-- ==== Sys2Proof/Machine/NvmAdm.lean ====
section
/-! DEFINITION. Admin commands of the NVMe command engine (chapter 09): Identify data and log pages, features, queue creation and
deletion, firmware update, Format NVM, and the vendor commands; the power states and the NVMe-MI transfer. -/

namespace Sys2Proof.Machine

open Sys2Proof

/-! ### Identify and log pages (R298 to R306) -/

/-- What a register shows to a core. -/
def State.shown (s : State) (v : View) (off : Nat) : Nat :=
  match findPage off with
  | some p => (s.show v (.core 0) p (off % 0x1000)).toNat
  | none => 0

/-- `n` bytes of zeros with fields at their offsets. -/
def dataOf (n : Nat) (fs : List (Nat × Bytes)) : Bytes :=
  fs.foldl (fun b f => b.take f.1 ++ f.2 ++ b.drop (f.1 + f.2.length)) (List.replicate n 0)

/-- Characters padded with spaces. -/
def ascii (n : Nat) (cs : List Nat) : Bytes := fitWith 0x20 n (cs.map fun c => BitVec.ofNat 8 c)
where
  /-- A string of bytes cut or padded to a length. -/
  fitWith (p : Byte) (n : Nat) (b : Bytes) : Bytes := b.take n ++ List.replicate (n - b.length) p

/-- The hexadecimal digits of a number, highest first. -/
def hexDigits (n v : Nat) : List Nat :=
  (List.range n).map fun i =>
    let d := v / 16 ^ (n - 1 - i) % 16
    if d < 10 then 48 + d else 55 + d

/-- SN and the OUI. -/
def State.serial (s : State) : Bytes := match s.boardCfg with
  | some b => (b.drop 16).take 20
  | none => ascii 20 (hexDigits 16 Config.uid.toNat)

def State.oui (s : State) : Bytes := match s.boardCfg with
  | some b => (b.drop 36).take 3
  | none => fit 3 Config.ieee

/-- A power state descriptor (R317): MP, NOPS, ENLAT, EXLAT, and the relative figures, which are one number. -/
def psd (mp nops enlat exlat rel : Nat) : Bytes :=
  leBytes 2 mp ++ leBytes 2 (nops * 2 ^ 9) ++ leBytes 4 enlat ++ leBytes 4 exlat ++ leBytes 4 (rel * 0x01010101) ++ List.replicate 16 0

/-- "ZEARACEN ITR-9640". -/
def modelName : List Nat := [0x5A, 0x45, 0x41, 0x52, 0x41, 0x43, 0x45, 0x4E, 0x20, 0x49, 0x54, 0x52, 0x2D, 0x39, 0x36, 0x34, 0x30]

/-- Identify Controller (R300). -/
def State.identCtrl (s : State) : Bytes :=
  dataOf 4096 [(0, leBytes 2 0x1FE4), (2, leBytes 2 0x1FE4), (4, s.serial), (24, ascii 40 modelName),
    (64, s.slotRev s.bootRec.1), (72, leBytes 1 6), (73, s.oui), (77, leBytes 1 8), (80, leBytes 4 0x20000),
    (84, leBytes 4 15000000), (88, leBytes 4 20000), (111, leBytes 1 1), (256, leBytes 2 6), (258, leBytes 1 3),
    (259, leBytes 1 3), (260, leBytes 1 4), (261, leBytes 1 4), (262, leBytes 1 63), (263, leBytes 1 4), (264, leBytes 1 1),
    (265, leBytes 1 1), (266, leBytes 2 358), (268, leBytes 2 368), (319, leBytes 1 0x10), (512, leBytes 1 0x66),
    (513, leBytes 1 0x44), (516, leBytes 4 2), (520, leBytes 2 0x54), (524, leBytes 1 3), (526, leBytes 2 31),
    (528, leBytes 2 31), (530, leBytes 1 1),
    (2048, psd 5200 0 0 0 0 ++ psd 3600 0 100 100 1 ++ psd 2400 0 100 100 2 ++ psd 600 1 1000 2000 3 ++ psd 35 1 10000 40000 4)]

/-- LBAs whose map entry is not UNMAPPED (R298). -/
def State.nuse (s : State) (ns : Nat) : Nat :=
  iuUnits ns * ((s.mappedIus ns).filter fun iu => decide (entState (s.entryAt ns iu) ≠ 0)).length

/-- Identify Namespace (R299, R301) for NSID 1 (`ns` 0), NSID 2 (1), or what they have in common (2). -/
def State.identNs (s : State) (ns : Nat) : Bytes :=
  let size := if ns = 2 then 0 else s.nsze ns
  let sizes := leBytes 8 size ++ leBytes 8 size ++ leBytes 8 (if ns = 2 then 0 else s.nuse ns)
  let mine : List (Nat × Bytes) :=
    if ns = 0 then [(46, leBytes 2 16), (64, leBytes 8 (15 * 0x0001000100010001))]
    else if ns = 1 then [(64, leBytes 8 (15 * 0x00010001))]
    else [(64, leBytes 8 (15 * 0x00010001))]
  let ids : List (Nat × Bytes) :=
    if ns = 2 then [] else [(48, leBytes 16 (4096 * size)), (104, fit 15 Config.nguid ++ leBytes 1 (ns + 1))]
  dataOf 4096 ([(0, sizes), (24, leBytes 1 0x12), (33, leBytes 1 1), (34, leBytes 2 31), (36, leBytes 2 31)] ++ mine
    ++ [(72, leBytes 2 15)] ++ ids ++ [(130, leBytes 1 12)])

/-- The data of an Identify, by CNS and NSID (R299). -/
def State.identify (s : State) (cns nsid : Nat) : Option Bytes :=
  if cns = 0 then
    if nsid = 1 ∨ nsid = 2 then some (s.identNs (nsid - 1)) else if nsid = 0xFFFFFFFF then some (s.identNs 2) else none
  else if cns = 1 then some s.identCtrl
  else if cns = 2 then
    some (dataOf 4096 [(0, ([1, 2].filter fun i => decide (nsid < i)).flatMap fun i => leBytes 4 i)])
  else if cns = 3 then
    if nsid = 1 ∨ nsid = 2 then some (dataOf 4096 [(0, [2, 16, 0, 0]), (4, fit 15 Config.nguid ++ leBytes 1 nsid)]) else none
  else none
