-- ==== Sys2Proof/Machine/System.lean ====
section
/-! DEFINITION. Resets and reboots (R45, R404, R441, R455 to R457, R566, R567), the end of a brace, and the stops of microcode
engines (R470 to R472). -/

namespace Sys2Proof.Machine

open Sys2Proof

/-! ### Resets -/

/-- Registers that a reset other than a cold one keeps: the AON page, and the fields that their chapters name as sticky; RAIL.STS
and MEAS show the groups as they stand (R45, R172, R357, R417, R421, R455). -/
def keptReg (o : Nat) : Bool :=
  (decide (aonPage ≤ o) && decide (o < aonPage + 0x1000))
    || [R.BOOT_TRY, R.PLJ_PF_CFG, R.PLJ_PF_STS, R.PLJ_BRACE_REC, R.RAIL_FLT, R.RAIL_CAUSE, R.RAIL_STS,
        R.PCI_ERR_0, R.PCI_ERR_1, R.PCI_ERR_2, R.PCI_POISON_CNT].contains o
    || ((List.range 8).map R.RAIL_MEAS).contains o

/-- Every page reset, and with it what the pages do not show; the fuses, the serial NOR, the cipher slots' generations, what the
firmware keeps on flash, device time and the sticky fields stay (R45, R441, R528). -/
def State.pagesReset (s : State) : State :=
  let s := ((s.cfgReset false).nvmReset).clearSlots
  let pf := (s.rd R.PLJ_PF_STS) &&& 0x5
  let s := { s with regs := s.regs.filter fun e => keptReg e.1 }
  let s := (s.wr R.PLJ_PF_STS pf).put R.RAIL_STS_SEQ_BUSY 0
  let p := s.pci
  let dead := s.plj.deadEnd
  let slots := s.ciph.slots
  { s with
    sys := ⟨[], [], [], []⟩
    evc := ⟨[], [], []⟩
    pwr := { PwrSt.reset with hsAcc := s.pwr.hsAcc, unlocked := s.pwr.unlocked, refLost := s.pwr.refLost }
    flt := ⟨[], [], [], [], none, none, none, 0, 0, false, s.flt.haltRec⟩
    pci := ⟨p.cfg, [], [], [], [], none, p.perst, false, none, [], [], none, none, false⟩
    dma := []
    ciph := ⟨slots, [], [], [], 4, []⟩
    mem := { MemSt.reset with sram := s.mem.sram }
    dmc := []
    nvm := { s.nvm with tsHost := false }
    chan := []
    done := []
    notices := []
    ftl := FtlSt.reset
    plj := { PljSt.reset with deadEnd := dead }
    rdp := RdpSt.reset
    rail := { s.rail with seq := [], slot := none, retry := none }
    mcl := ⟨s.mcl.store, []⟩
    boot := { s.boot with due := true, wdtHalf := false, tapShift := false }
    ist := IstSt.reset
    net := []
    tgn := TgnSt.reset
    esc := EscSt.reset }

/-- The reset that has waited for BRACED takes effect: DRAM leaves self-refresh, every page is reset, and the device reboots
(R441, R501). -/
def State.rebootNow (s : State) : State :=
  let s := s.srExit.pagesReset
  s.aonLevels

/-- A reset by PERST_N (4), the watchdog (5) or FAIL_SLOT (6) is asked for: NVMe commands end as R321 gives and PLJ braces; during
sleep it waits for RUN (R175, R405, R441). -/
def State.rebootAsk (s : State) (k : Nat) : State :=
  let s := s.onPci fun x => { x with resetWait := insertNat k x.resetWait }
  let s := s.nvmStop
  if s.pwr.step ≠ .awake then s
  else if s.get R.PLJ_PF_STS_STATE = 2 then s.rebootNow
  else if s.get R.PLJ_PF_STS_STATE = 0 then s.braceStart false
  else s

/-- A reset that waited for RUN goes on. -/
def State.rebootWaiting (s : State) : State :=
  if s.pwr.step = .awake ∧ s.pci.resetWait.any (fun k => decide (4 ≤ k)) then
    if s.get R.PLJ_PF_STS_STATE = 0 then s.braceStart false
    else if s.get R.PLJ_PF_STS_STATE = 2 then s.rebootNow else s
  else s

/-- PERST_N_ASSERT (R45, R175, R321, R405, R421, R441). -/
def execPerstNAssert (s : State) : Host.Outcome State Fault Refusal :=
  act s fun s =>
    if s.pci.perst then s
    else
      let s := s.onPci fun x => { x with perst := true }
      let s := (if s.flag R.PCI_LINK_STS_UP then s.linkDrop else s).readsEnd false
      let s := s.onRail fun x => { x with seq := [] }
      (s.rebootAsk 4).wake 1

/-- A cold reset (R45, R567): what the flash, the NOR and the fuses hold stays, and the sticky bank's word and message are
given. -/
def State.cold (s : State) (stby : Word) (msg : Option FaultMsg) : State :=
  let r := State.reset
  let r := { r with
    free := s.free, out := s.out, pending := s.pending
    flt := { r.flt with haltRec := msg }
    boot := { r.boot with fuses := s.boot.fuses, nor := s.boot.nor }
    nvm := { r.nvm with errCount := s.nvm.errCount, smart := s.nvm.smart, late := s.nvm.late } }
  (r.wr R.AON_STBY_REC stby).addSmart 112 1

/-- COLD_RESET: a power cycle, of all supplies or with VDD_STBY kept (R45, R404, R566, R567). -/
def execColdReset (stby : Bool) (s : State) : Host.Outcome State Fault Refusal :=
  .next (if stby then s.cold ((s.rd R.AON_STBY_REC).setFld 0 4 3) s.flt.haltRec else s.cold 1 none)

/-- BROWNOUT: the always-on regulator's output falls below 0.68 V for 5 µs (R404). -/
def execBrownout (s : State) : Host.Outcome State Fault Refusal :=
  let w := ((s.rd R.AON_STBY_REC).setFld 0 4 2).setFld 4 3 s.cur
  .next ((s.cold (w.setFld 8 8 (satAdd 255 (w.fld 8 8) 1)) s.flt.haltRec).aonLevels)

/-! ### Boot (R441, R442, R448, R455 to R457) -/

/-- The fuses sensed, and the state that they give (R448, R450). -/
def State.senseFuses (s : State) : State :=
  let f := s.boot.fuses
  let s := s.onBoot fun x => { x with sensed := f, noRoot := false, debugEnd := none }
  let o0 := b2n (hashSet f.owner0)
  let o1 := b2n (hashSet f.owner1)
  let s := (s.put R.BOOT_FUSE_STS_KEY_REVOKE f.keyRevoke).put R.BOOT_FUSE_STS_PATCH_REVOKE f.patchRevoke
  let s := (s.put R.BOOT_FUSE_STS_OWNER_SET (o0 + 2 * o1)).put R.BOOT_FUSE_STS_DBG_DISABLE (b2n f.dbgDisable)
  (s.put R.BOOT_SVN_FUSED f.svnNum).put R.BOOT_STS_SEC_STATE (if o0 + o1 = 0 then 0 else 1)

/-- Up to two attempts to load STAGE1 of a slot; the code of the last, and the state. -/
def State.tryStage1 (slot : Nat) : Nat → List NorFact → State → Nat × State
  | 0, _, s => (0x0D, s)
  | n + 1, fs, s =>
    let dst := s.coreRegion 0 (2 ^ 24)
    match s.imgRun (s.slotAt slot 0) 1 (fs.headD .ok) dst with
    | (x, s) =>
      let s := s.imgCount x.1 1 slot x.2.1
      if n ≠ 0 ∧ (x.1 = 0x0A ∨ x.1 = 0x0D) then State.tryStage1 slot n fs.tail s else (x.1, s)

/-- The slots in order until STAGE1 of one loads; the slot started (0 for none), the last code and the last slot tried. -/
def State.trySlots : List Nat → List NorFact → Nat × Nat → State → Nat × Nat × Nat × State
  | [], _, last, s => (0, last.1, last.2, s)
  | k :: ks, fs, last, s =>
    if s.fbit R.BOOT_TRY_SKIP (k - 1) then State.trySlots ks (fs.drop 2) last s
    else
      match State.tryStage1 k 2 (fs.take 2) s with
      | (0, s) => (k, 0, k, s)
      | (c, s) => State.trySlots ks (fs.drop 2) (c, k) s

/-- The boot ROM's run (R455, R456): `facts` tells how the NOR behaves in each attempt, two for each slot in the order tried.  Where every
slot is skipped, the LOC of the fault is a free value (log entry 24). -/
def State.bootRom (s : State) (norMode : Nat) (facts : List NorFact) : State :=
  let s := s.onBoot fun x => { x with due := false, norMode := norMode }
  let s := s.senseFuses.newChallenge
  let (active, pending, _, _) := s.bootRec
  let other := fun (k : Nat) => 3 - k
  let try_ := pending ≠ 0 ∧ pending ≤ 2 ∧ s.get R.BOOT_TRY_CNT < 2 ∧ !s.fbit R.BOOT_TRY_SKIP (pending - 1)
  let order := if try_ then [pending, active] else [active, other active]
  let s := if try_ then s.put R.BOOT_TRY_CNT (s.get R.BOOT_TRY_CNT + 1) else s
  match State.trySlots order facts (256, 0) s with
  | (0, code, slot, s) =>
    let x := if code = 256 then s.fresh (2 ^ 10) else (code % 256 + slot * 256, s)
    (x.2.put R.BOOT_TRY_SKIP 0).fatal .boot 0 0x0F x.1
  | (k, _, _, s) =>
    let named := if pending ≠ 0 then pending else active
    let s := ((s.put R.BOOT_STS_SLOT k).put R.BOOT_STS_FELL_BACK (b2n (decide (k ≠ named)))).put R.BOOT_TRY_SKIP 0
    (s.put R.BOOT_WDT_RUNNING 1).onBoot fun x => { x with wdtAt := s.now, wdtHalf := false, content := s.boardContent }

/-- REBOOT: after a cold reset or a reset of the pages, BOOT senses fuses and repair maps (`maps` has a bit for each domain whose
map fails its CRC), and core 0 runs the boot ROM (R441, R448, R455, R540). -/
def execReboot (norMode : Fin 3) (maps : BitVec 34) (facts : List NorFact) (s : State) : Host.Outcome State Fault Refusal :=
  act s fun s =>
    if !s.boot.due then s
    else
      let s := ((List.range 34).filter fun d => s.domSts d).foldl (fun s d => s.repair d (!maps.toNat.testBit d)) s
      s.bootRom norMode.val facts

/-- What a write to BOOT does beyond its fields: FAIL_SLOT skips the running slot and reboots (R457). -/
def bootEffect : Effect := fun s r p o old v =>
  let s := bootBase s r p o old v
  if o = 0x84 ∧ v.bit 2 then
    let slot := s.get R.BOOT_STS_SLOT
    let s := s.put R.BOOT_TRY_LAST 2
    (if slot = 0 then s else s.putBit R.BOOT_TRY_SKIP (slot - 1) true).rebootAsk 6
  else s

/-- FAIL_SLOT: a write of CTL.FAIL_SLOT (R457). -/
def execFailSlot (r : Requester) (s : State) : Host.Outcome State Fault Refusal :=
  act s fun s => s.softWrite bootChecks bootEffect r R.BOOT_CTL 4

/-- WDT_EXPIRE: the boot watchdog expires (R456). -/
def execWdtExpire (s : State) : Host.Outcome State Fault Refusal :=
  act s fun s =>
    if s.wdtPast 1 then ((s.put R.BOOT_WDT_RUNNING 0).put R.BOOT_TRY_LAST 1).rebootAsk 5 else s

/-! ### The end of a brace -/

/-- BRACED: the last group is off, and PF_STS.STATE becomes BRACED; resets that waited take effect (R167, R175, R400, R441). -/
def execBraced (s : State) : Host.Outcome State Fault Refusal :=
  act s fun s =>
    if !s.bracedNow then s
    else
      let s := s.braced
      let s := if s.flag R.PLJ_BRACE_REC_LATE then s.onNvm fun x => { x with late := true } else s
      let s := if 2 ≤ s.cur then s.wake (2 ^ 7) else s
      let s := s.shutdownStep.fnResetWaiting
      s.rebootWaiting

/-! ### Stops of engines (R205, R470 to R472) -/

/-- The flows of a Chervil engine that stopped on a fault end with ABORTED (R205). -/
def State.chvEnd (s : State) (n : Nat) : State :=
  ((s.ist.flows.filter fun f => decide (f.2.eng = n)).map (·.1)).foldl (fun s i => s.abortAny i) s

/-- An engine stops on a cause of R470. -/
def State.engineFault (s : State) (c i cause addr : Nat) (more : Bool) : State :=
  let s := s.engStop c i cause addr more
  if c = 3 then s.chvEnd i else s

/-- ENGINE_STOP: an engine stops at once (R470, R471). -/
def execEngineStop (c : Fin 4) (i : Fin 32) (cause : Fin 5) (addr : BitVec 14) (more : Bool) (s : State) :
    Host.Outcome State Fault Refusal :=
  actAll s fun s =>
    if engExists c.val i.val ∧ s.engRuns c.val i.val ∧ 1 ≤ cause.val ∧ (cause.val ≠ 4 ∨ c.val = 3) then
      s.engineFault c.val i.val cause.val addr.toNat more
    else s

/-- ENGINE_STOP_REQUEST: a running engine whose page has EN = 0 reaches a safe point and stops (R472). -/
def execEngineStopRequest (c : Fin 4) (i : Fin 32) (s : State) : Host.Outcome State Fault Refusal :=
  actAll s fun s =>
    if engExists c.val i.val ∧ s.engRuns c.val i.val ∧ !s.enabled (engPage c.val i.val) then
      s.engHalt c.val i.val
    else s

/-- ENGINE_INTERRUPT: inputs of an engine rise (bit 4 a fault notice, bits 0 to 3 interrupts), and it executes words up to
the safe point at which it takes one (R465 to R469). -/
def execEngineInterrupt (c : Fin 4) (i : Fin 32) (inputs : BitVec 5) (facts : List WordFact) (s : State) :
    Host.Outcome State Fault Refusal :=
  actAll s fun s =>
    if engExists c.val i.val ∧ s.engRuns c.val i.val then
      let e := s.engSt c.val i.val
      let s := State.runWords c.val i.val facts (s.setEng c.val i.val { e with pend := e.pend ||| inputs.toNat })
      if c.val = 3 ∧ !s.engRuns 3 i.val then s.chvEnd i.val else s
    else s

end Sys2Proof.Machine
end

AIM OF THE EXERCISE:
Retype exactly the lines above, from the one with "def execEngineStop (c" through the one with "def execEngineStopRequest (c", inclusive.

WRITTEN ANSWER:
def execEngineStop (c : Fin 4) (i : Fin 32) (cause : Fin 5) (addr : BitVec 14) (more : Bool) (s : State) :
    Host.Outcome State Fault Refusal :=
  actAll s fun s =>
    if engExists c.val i.val ∧ s.engRuns c.val i.val ∧ 1 ≤ cause.val ∧ (cause.val ≠ 4 ∨ c.val = 3) then
      s.engineFault c.val i.val cause.val addr.toNat more
    else s

/-- ENGINE_STOP_REQUEST: a running engine whose page has EN = 0 reaches a safe point and stops (R472). -/
def execEngineStopRequest (c : Fin 4) (i : Fin 32) (s : State) : Host.Outcome State Fault Refusal :=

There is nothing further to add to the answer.